Iran’s President Hassan Rouhani and Ayatollah Ali Khamenei have said the same to Pyongyang based on their own experience. Trump’s trashing of the 2015 Iran nuclear deal is especially egregious: firstly because the agreement was a carefully balanced compromise package that achieved key goals without sacrificing red lines on nuclearisation, secondly because it was multilaterally negotiated over several years, and thirdly because it was unanimously endorsed by the United Nations Security Council. Resolution 2231 (20 July 2015) directed all countries ‘to take such actions as may be appropriate to support the implementation of the deal’ while ‘refraining from actions that undermine implementation of commitments under the’ deal. The resolution reminded all states that they ‘are obligated under Article 25 of the Charter … to accept and carry out the Security Council’s decisions’.

Not only has Trump put the US in material breach of the agreement and in violation of a binding UN Security Council decision. In addition, he has threatened to impose secondary sanctions on any other country that does not comply with unilateral US sanctions. China, India, Japan, South Korea and Turkey had been granted temporary waivers from the US demand. On 22 April Pompeo said the exemptions would come to an end at the end of May and any country importing oil from Iran thereafter would face US sanctions.

In other words the US will sanction all countries unless they violate a binding Security Council directive. If this is not gangsterism by the global mafioso, I don’t know what is. Ratcheting up pressure on Iran could also further degrade the regional security environment in an already combustible Middle East.

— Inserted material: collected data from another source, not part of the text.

/-- b(v) (R247). -/
def braking (p : StopPlan) (v : Rat) : Rat :=
  if p.knee < v then (v * v - p.knee * p.knee) / (2 * p.d2) + (p.knee * p.knee - p.vstop * p.vstop) / (2 * p.d1)
  else ratMax 0 ((v * v - p.vstop * p.vstop) / (2 * p.d1))

/-- The 4 µs between updates (R246). -/
def axDt : Rat := mkRat 4 1000000

/-- One update of a deceleration to rest. -/
def slowToRest (p : StopPlan) (v : Rat) : Rat :=
  let w := v - (if p.knee < v then p.d2 else p.d1) * axDt
  if w ≤ p.vstop ∨ w ≤ 0 then 0 else w

/-- Speeds up to here are reached and left without a ramp (R246). -/
def State.axFloor (s : State) (n : Nat) : Rat := ratMax (s.axVstart n) (s.axVstop n)

/-- One update of a deceleration to a speed above rest; the part of it at or below `floor` has no ramp (R246). -/
def slowTo (p : StopPlan) (floor v limit : Rat) : Rat :=
  if v ≤ floor then limit
  else
    let w := v - (if p.knee < v then p.d2 else p.d1) * axDt
    if w ≤ floor ∧ limit ≤ floor then limit else ratMax limit w

/-- One update of an acceleration (R246): from standstill at VSTART; a speed at or below VSTART or VSTOP is reached or left without a ramp. -/
def State.axFaster (s : State) (n : Nat) (v limit : Rat) : Rat :=
  let floor := s.axFloor n
  if limit ≤ floor then limit
  else if v = 0 ∧ 0 < s.axVstart n then s.axVstart n
  else if v < floor then floor
  else ratMin limit (v + (if v < s.axV1 n then s.axRate n Reg.AX_A1 else s.axRate n Reg.AX_A2) * axDt)

/-! Homing directions (R256): +1 or −1. -/
def State.searchDir (s : State) (n : Nat) : Rat :=
  match s.axHmeth n with
  | 1 => -1
  | 2 => 1
  | _ => if (s.ax n).homeBack then 1 else -1
def State.creepDir (s : State) (n : Nat) : Rat :=
  match s.axHmeth n with
  | 1 => 1
  | 2 => -1
  | _ => if (s.ax n).homeBack then -1 else 1

def hsIdle : Nat := 0
def hsRunning : Nat := 1
def hsDone : Nat := 2
def hsFailed : Nat := 3

def State.homing (s : State) (n : Nat) : Bool := s.rd (axB n) Reg.AX_HSTAT_STATE == hsRunning
def State.homeStep (s : State) (n : Nat) : Nat := s.rd (axB n) Reg.AX_HSTAT_STEP

/-! Encoder (R259). -/

/-- Encoder position in microsteps. -/
def State.encPos (s : State) (n : Nat) : Rat :=
  let a := s.ax n
  (a.encBase : Rat) + (a.encCount : Rat) * s.axFspr n / s.axEcpr n * 256

/-- A difference of positions in microsteps, where the position counter wraps modulo 2^32 (R250). -/
def wrapPos (x : Rat) : Rat := x - 2 ^ 32 * ((x + 2 ^ 31) / 2 ^ 32).floor

/-- The following error in full steps: the commanded position less the encoder's (R259). -/
def State.axFollowing (s : State) (n : Nat) : Rat := wrapPos ((s.axPos n : Rat) + (s.ax n).frac - s.encPos n) / 256

/-- The position is set from the encoder. -/
def State.posFromEnc (s : State) (n : Nat) : State :=
  (s.setAxPos n (roundNear (s.encPos n))).modAx n fun a => { a with frac := 0, idle := true }

/-- The encoder count is latched with the present position. -/
def State.latchEnc (s : State) (n : Nat) : State :=
  let p := s.axPos n
  s.modAx n fun a => { a with encCount := 0, encBase := p }

/-- A stop under a plan of its own begins; no target is in force until the next due boundary. -/
def State.stopAx (s : State) (n : Nat) (p : StopPlan) : State :=
  s.modAx n fun a => { a with stopping := if a.speed = 0 then none else some p, idle := true, turning := false, holdSpeed := false }

/-- HOMING_FAILED (R258): the axis stops at DSAFE, HOMED clears and HFAILS counts. -/
def State.failHoming (s : State) (n cause : Nat) : State :=
  if s.homing n then
    let b := axB n
    let s := ((s.wr b Reg.AX_HSTAT_STATE hsFailed).wr b Reg.AX_HSTAT_CAUSE cause).wr b Reg.AX_HSTAT_STEP 0
    let s := ((s.setAxf n Reg.AX_STATUS_HOMING false).setAxf n Reg.AX_STATUS_HOMED false).bump b Reg.AX_CNT3_HFAILS
    (s.modAx n fun a => { a with paused := false }).stopAx n (planOne (s.axDsafe n))
  else s

/-- MOVING, DIR, PHASE, VEL and REVERSING after an update (R268). -/
def State.showSpeed (s : State) (n : Nat) (old new : Rat) : State :=
  let b := axB n
  let ph := if new = 0 then 0 else if ratAbs old < ratAbs new then 1 else if ratAbs new < ratAbs old then 3 else 2
  let s := ((s.setAxf n Reg.AX_STATUS_MOVING (new != 0)).setAxf n Reg.AX_STATUS_DIR (decide (new < 0))).wr b Reg.AX_STATUS_PHASE ph
  let s := s.setAxf n Reg.AX_STATUS_REVERSING ((s.ax n).turning && new != 0)
  let s := s.when (new != 0) fun s => s.setAxf n Reg.AX_STATUS_HOLD false
  s.wrw b Reg.AX_VEL (toF32c new)

/-- Active states of the limit and home inputs from their filtered levels (R253); LIMSTOP clears as its own limit is inactive (R254). -/
def State.showLimits (s : State) (n : Nat) : State :=
  let a := s.ax n
  let s := ((s.setAxf n Reg.AX_STATUS_LIMP (a.inP != s.axOpt n 1)).setAxf n Reg.AX_STATUS_LIMN (a.inN != s.axOpt n 2)).setAxf n Reg.AX_STATUS_HOME (a.inH != s.axOpt n 3)
  let s := s.modAx n fun a => { a with stopP := a.stopP && s.axf n Reg.AX_STATUS_LIMP, stopN := a.stopN && s.axf n Reg.AX_STATUS_LIMN }
  s.setAxf n Reg.AX_STATUS_LIMSTOP ((s.ax n).stopP || (s.ax n).stopN)

/-- Configuration and rate registers of an axis from its records (R268), and the active states of its inputs. -/
def State.loadAxRegs (s : State) (n : Nat) : State :=
  let b := axB n
  let s := (((s.setFlag b Reg.AX_CFG_CMODE (s.axVel n)).setFlag b Reg.AX_CFG_ENC (s.axEnc n)).setFlag b Reg.AX_CFG_SAFEACT (s.axSafeAct n)).setFlag b Reg.AX_CFG_STALLACT (s.axStallAct n)
  let s := ((s.setFlag b Reg.AX_CFG_DIRINV (s.axOpt n 6)).wr b Reg.AX_CFG_HMETH (s.axHmeth n)).wr b Reg.AX_CFG_LFILT (recByte (s.axR n 0) 3)
  let s := (((s.wrw b Reg.AX_A1 (recWord (s.axR n 1) 0)).wrw b Reg.AX_A2 (recWord (s.axR n 1) 4)).wrw b Reg.AX_D2 (recWord (s.axR n 1) 8)).wrw b Reg.AX_D1 (recWord (s.axR n 1) 12)
  let s := ((s.wrw b Reg.AX_VMAX (recWord (s.axR n 0) 20)).wrw b Reg.AX_IRUN (recWord (s.axR n 2) 0)).wrw b Reg.AX_IHOLD (recWord (s.axR n 2) 4)
  s.showLimits n
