-- ==== Sys2Proof/Machine/Channels.lean ====
section
/-! DEFINITION. Universal channels (07): results, NE 43, comparators, output drive, compliance monitor, channel faults, HART and trims. -/

namespace Sys2Proof.Machine

/-! CELL payloads (R199). -/
def State.uc0 (s : State) (n : Nat) : Record := s.cfg (ucId n) 0
def State.ucFunc (s : State) (n : Nat) : Nat := recByte (s.uc0 n) 0
def State.ucRange (s : State) (n : Nat) : Nat := recByte (s.uc0 n) 1
def State.ucOpt (s : State) (n i : Nat) : Bool := recByte (s.uc0 n) 2 / 2 ^ i % 2 == 1
def State.ucNe43 (s : State) (n : Nat) : Bool := s.ucOpt n 1
def State.ucWave (s : State) (n : Nat) : Bool := s.ucOpt n 2
def State.ucTrimen (s : State) (n : Nat) : Bool := s.ucOpt n 3
def State.ucHart (s : State) (n : Nat) : Bool := s.ucOpt n 4
def State.ucWires (s : State) (n : Nat) : Nat := recByte (s.uc0 n) 2 / 32 % 4
def State.ucSafeMode (s : State) (n : Nat) : Nat := recByte (s.uc0 n) 4
def State.ucChar (s : State) (n : Nat) : Nat := recByte (s.uc0 n) 5
def State.ucNpts (s : State) (n : Nat) : Nat := recByte (s.uc0 n) 6
def State.ucEuLo (s : State) (n : Nat) : Rat := f32 (recWord (s.uc0 n) 8)
def State.ucEuHi (s : State) (n : Nat) : Rat := f32 (recWord (s.uc0 n) 12)
def State.ucSafeV (s : State) (n : Nat) : Rat := f32 (recWord (s.uc0 n) 16)
def State.ucCutoff (s : State) (n : Nat) : Rat := f32 (recWord (s.uc0 n) 20)

/-- A decimal number of the manual as a field compares with it (R498): n / 10^k. -/
def dec (n : Int) (k : Nat) : Rat := nearestF32 (mkRat n (10 ^ k))

/-- SUB 1, with its values where the record is absent (R199). -/
def State.uc1 (s : State) (n : Nat) : Option Record := findRec s.img.active T_CELL 1 (ucId n)
def State.ucAlarmLo (s : State) (n : Nat) : Rat := match s.uc1 n with | some r => f32 (recWord r 0) | none => dec 35 1
def State.ucAlarmHi (s : State) (n : Nat) : Rat := match s.uc1 n with | some r => f32 (recWord r 4) | none => dec 215 1
def State.ucLeadR (s : State) (n : Nat) : Rat := match s.uc1 n with | some r => f32 (recWord r 8) | none => 0
def State.ucCjFixed (s : State) (n : Nat) : Bool := match s.uc1 n with | some r => recByte r 12 == 1 | none => false
def State.ucCjFix (s : State) (n : Nat) : Rat := match s.uc1 n with | some r => f32 (recWord r 16) | none => 25
/-- SUB 2; where it is absent both comparators are disabled. -/
def State.uc2 (s : State) (n : Nat) : Record := s.cfg (ucId n) 2
def State.ucCmpEn (s : State) (n c : Nat) : Bool := recByte (s.uc2 n) 0 / 2 ^ c % 2 == 1
def State.ucCmpN (s : State) (n : Nat) : Nat := recByte (s.uc2 n) 1
def State.ucFailAct (s : State) (n c : Nat) : Bool := recByte (s.uc2 n) 2 / 2 ^ c % 2 == 1
/-- SUB 3. -/
def State.uc3 (s : State) (n : Nat) : Record := s.cfg (ucId n) 3
def State.ucMultidrop (s : State) (n : Nat) : Bool := s.ucHart n && recByte (s.uc3 n) 0 == 1
def State.ucNdev (s : State) (n : Nat) : Nat := recByte (s.uc3 n) 1
def State.ucBurst (s : State) (n : Nat) : Bool := recByte (s.uc3 n) 7 == 1

def State.ucOutput (s : State) (n : Nat) : Bool := 5 ≤ s.ucFunc n

/-! Ranges (R200, R210), in V, mA or °C. -/

/-- Ends of the nominal range. -/
def ucNominal (func range : Nat) : Rat × Rat :=
  match func, range with
  | 1, 0 => (-dec 1 1, dec 1 1)
  | 1, 1 => (0, 10)
  | 1, _ => (-10, 10)
  | 5, 0 => (0, 10)
  | 5, _ => (-10, 10)
  | _, 0 => (0, 20)
  | _, _ => (4, 20)

/-- Width of the nominal range; for sensors of temperature the width of the valid band takes no part (R222 gives °C). -/
def ucSpan (func range : Nat) : Rat := (ucNominal func range).2 - (ucNominal func range).1

/-- Valid band. A thermocouple's is the range of its type in IEC 60584-1. -/
def ucBand (func range : Nat) : Rat × Rat :=
  match func, range with
  | 1, 0 => (-dec 102 3, dec 102 3)
  | 1, 1 => (-dec 2 1, dec 102 1)
  | 1, _ => (-dec 102 1, dec 102 1)
  | 2, 0 => (0, dec 205 1)
  | 2, _ => (dec 38 1, dec 205 1)
  | 3, _ => (-200, 850)
  | 4, t => Config.tcBand t
  | 5, 0 => (0, dec 102 1)
  | 5, _ => (-dec 102 1, dec 102 1)
  | _, 0 => (0, dec 205 1)
  | _, _ => (dec 38 1, dec 205 1)

/-- Measurable or drivable span, for a reference value (R222). -/
def ucMeasurable (func range : Nat) : Rat × Rat :=
  match func, range with
  | 1, 0 => (-dec 110 3, dec 110 3)
  | 1, 1 => (-dec 5 1, 11)
  | 1, _ => (-11, 11)
  | 2, _ => (0, 24)
  | 6, _ => (0, 24)
  | f, r => ucBand f r

/-- Drive band of an output (R210). -/
def State.ucDriveBand (s : State) (n : Nat) : Rat × Rat :=
  if s.ucFunc n = 5 then ucBand 5 (s.ucRange n)
  else if s.ucRange n = 0 then (0, dec 205 1)
  else if s.ucNe43 n then (dec 38 1, dec 205 1)
  else (4, 20)

/-- Key of the user trim of a channel, function and range (R222). -/
def State.trimKey (s : State) (n : Nat) : Nat := n * 64 + s.ucFunc n * 8 + s.ucRange n

/-- UC.TRIM.GAIN and OFFS take the stored trim of the present function and range at a boundary, ACTIVE where TRIMEN applies it (R222, R223). -/
def State.loadTrim (s : State) (n : Nat) : State :=
  let b := cellBase (ucId n)
  match Store.get none s.jrn.trims (s.trimKey n) with
  | some (g, o) => ((s.wrw b Reg.UC_TRIM_GAIN g).wrw b Reg.UC_TRIM_OFFS o).setFlag b Reg.UC_TRIM_STAT_ACTIVE (s.ucTrimen n)
  | none => ((s.wrw b Reg.UC_TRIM_GAIN f32One).wrw b Reg.UC_TRIM_OFFS 0).setFlag b Reg.UC_TRIM_STAT_ACTIVE false

/-- The trim in force applied to an electrical value. -/
def State.trimmed (s : State) (n : Nat) (e : Rat) : Rat :=
  let b := cellBase (ucId n)
  if s.flag b Reg.UC_TRIM_STAT_ACTIVE then f32 (s.rdw b Reg.UC_TRIM_GAIN) * e + f32 (s.rdw b Reg.UC_TRIM_OFFS) else e

/-! Output drive (R209, R210, R220). -/

/-- Electrical value of a value in engineering units (R210). -/
def State.ucElectrical (s : State) (n : Nat) (v : Rat) : Rat :=
  let (lo, hi) := ucNominal (s.ucFunc n) (s.ucRange n)
  lo + (v - s.ucEuLo n) / (s.ucEuHi n - s.ucEuLo n) * (hi - lo)

/-- Engineering value of an electrical value. -/
def State.ucEngineering (s : State) (n : Nat) (e : Rat) : Rat :=
  let (lo, hi) := ucNominal (s.ucFunc n) (s.ucRange n)
  s.ucEuLo n + (e - lo) / (hi - lo) * (s.ucEuHi n - s.ucEuLo n)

In a world turning increasingly harsh as major powers prowl the global jungle, it behoves us to identify like-minded countries and form issue-specific coalitions with them as a defence mechanism against the predatory and unilateralist instincts of both major powers. Second, we must protect as much as possible trading lifelines with China, but without becoming submissive: there is no indication they respect weakness more than firmness in their dealings with other countries. And third, we should strive for a better balance between our continued security ties with the US and visible evidence of an independent calculation and pursuit of distinctively Australian interests and values.